§ Directions
Set each line of the data down exactly, please.

§ Supplied information
-=-=-=-=-
theorem decodes_call (v : Variant) {op : CallOp} (h : op.wellFormed = true) :
    Reads (decode v) (encode (.call op)) (.call op) := by
  cases op with
  | direct ea pg =>
    cases ea with
    | dir dd => cases h
    | ext hhll => exact leads_page1 v 0x4A _ _ ((reads_ext hhll).andThen (reads_byte pg).map)
    | idx xb =>
      have hdirect : xb.isIndirect = false := by
        simpa [CallOp.wellFormed, Ea.notDirect, Ea.notIndirect] using h
      exact leads_page1 v 0x4B _ _ (reads_callIdx_direct hdirect pg)
  | indirect xb => exact leads_page1 v 0x4B _ _ (reads_callIdx_indirect h)

theorem loopPostbyte_fields : ∀ (sel : BitVec 3) (sign : BitVec 1) (c : BitVec 3),
    (sel ++ sign ++ 0#1 ++ c).getLsbD 3 = false ∧ (sel ++ sign ++ 0#1 ++ c).extractLsb' 0 3 = c ∧
      (sel ++ sign ++ 0#1 ++ c).extractLsb' 5 3 = sel ∧ (sel ++ sign ++ 0#1 ++ c).extractLsb' 4 1 = sign := by
  decide

@[simp] theorem LoopReg.ofCode_code (r : LoopReg) : LoopReg.ofCode r.code = some r := by cases r <;> rfl

theorem reads_loop {sel : BitVec 3} {f : LoopReg → BitVec 9 → Instr} (hsel : ∀ r off, loopOf sel r off = some (f r off))
    (r : LoopReg) (off : BitVec 9) :
    Reads loop [sel ++ off.extractLsb' 8 1 ++ 0#1 ++ r.code, off.extractLsb' 0 8] (f r off) := by
  intro rest
  obtain ⟨h3, hcode, hkind, hsign⟩ := loopPostbyte_fields sel (off.extractLsb' 8 1) r.code
  simp only [loop, Reader.andThen, readByte, List.cons_append, List.nil_append, h3, hcode, hkind, hsign,
    Bool.false_eq_true, if_false, LoopReg.ofCode_code, const9_offset, hsel, Reader.done]

theorem decodes_loop (v : Variant) {sel : BitVec 3} {f : LoopReg → BitVec 9 → Instr}
    (hsel : ∀ r off, loopOf sel r off = some (f r off)) (r : LoopReg) (off : BitVec 9) :
    Reads (decode v) (encLoop sel r off) (f r off) :=
  leads_page1 v 0x04 _ _ (reads_loop hsel r off)

theorem transferPostbyte_fields : ∀ (exg alt : Bool) (c d : BitVec 3),
    (BitVec.ofBool exg ++ c ++ BitVec.ofBool alt ++ d).getLsbD 7 = exg ∧
      (BitVec.ofBool exg ++ c ++ BitVec.ofBool alt ++ d).getLsbD 3 = alt ∧
      (BitVec.ofBool exg ++ c ++ BitVec.ofBool alt ++ d).extractLsb' 4 3 = c ∧
      (BitVec.ofBool exg ++ c ++ BitVec.ofBool alt ++ d).extractLsb' 0 3 = d := by
  decide

@[simp] theorem XferReg.ofCode_code (r : XferReg) : XferReg.ofCode r.code = r := by cases r <;> rfl

theorem reads_transfer {v : Variant} (exg : Bool) (r1 r2 : XferReg) {alt : Bool} (h : (!alt || v.isHcs12x) = true) :
    Reads (transfer v) [transferPostbyte exg r1 alt r2] (if exg then .exg r1 r2 alt else .tfr r1 r2 alt) := by
  intro rest
  obtain ⟨h7, h3, hc, hd⟩ := transferPostbyte_fields exg alt r1.code r2.code
  have hok : (alt && !v.isHcs12x) = false := by cases alt <;> simp_all
  simp only [transfer, transferPostbyte, Reader.andThen, readByte, List.cons_append, List.nil_append, h7, h3, hc, hd,
    XferReg.ofCode_code, hok, Bool.false_eq_true, if_false]
  cases exg <;> rfl

theorem decodes_transfer {v : Variant} (exg : Bool) (r1 r2 : XferReg) {alt : Bool}
    (h : (!alt || v.isHcs12x) = true) :
    Reads (decode v) [0xB7, transferPostbyte exg r1 alt r2] (if exg then .exg r1 r2 alt else .tfr r1 r2 alt) :=
  leads_page1 v 0xB7 _ _ (reads_transfer exg r1 r2 h)

/-- Every page-2 opcode that the map of the variant labels TRAP reads so (R145). -/
theorem page2_trap {v : Variant} {tn : Byte} (h : v.trapNumber tn = true) : page2 v tn = inh (.trap tn) := by
  cases v with
  | hcs12 => rw [page2, if_pos (by simpa [Variant.isHcs12x] using h)]
  | hcs12x =>
    have hcells : ∀ n ∈ [0x30, 0x31, 0x32, 0x33, 0x34, 0x49, 0x4A, 0x4B, 0x4C, 0x4D, 0x4E, 0x4F, 0x59, 0x81, 0x86,
        0x91, 0xA1, 0xA7, 0xB1, 0xB7, 0xC1, 0xC6, 0xCC, 0xCD, 0xCE, 0xCF, 0xD1, 0xE1, 0xF1],
        page2 .hcs12x (BitVec.ofNat 8 n) = inh (.trap (BitVec.ofNat 8 n)) := by
      simp only [List.forall_mem_cons]
      refine ⟨rfl, rfl, rfl, rfl, rfl, rfl, rfl, rfl, rfl, rfl, rfl, rfl, rfl, rfl, rfl, rfl, rfl, rfl, rfl, rfl, rfl,
        rfl, rfl, rfl, rfl, rfl, rfl, rfl, rfl, by simp⟩
    have hcell := hcells tn.toNat (List.contains_iff_mem.mp h)
    rwa [BitVec.ofNat_toNat, BitVec.setWidth_eq] at hcell

theorem Variant.eq_hcs12x {v : Variant} (h : v.isHcs12x = true) : v = .hcs12x := by
  cases v with
  | hcs12 => cases h
  | hcs12x => rfl

end Sys2Proof

/-! PROOFS. The scope family: decoding undoes encoding, and an instruction in memory is the one that runs. -/

namespace Sys2Proof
-=-=-=-=-
§ Response box
theorem decodes_call (v : Variant) {op : CallOp} (h : op.wellFormed = true) :
    Reads (decode v) (encode (.call op)) (.call op) := by
  cases op with
  | direct ea pg =>
    cases ea with
    | dir dd => cases h
    | ext hhll => exact leads_page1 v 0x4A _ _ ((reads_ext hhll).andThen (reads_byte pg).map)
    | idx xb =>
      have hdirect : xb.isIndirect = false := by
        simpa [CallOp.wellFormed, Ea.notDirect, Ea.notIndirect] using h
      exact leads_page1 v 0x4B _ _ (reads_callIdx_direct hdirect pg)
  | indirect xb => exact leads_page1 v 0x4B _ _ (reads_callIdx_indirect h)

theorem loopPostbyte_fields : ∀ (sel : BitVec 3) (sign : BitVec 1) (c : BitVec 3),
    (sel ++ sign ++ 0#1 ++ c).getLsbD 3 = false ∧ (sel ++ sign ++ 0#1 ++ c).extractLsb' 0 3 = c ∧
      (sel ++ sign ++ 0#1 ++ c).extractLsb' 5 3 = sel ∧ (sel ++ sign ++ 0#1 ++ c).extractLsb' 4 1 = sign := by
  decide

@[simp] theorem LoopReg.ofCode_code (r : LoopReg) : LoopReg.ofCode r.code = some r := by cases r <;> rfl

theorem reads_loop {sel : BitVec 3} {f : LoopReg → BitVec 9 → Instr} (hsel : ∀ r off, loopOf sel r off = some (f r off))
    (r : LoopReg) (off : BitVec 9) :
    Reads loop [sel ++ off.extractLsb' 8 1 ++ 0#1 ++ r.code, off.extractLsb' 0 8] (f r off) := by
  intro rest
  obtain ⟨h3, hcode, hkind, hsign⟩ := loopPostbyte_fields sel (off.extractLsb' 8 1) r.code
  simp only [loop, Reader.andThen, readByte, List.cons_append, List.nil_append, h3, hcode, hkind, hsign,
    Bool.false_eq_true, if_false, LoopReg.ofCode_code, const9_offset, hsel, Reader.done]

theorem decodes_loop (v : Variant) {sel : BitVec 3} {f : LoopReg → BitVec 9 → Instr}
    (hsel : ∀ r off, loopOf sel r off = some (f r off)) (r : LoopReg) (off : BitVec 9) :
    Reads (decode v) (encLoop sel r off) (f r off) :=
  leads_page1 v 0x04 _ _ (reads_loop hsel r off)

theorem transferPostbyte_fields : ∀ (exg alt : Bool) (c d : BitVec 3),
    (BitVec.ofBool exg ++ c ++ BitVec.ofBool alt ++ d).getLsbD 7 = exg ∧
      (BitVec.ofBool exg ++ c ++ BitVec.ofBool alt ++ d).getLsbD 3 = alt ∧
      (BitVec.ofBool exg ++ c ++ BitVec.ofBool alt ++ d).extractLsb' 4 3 = c ∧
      (BitVec.ofBool exg ++ c ++ BitVec.ofBool alt ++ d).extractLsb' 0 3 = d := by
  decide

@[simp] theorem XferReg.ofCode_code (r : XferReg) : XferReg.ofCode r.code = r := by cases r <;> rfl

theorem reads_transfer {v : Variant} (exg : Bool) (r1 r2 : XferReg) {alt : Bool} (h : (!alt || v.isHcs12x) = true) :
    Reads (transfer v) [transferPostbyte exg r1 alt r2] (if exg then .exg r1 r2 alt else .tfr r1 r2 alt) := by
  intro rest
  obtain ⟨h7, h3, hc, hd⟩ := transferPostbyte_fields exg alt r1.code r2.code
  have hok : (alt && !v.isHcs12x) = false := by cases alt <;> simp_all
  simp only [transfer, transferPostbyte, Reader.andThen, readByte, List.cons_append, List.nil_append, h7, h3, hc, hd,
    XferReg.ofCode_code, hok, Bool.false_eq_true, if_false]
  cases exg <;> rfl

theorem decodes_transfer {v : Variant} (exg : Bool) (r1 r2 : XferReg) {alt : Bool}
    (h : (!alt || v.isHcs12x) = true) :
    Reads (decode v) [0xB7, transferPostbyte exg r1 alt r2] (if exg then .exg r1 r2 alt else .tfr r1 r2 alt) :=
  leads_page1 v 0xB7 _ _ (reads_transfer exg r1 r2 h)

/-- Every page-2 opcode that the map of the variant labels TRAP reads so (R145). -/
theorem page2_trap {v : Variant} {tn : Byte} (h : v.trapNumber tn = true) : page2 v tn = inh (.trap tn) := by
  cases v with
  | hcs12 => rw [page2, if_pos (by simpa [Variant.isHcs12x] using h)]
  | hcs12x =>
    have hcells : ∀ n ∈ [0x30, 0x31, 0x32, 0x33, 0x34, 0x49, 0x4A, 0x4B, 0x4C, 0x4D, 0x4E, 0x4F, 0x59, 0x81, 0x86,
        0x91, 0xA1, 0xA7, 0xB1, 0xB7, 0xC1, 0xC6, 0xCC, 0xCD, 0xCE, 0xCF, 0xD1, 0xE1, 0xF1],
        page2 .hcs12x (BitVec.ofNat 8 n) = inh (.trap (BitVec.ofNat 8 n)) := by
      simp only [List.forall_mem_cons]
      refine ⟨rfl, rfl, rfl, rfl, rfl, rfl, rfl, rfl, rfl, rfl, rfl, rfl, rfl, rfl, rfl, rfl, rfl, rfl, rfl, rfl, rfl,
        rfl, rfl, rfl, rfl, rfl, rfl, rfl, rfl, by simp⟩
    have hcell := hcells tn.toNat (List.contains_iff_mem.mp h)
    rwa [BitVec.ofNat_toNat, BitVec.setWidth_eq] at hcell

theorem Variant.eq_hcs12x {v : Variant} (h : v.isHcs12x = true) : v = .hcs12x := by
  cases v with
  | hcs12 => cases h
  | hcs12x => rfl

end Sys2Proof

/-! PROOFS. The scope family: decoding undoes encoding, and an instruction in memory is the one that runs. -/

namespace Sys2Proof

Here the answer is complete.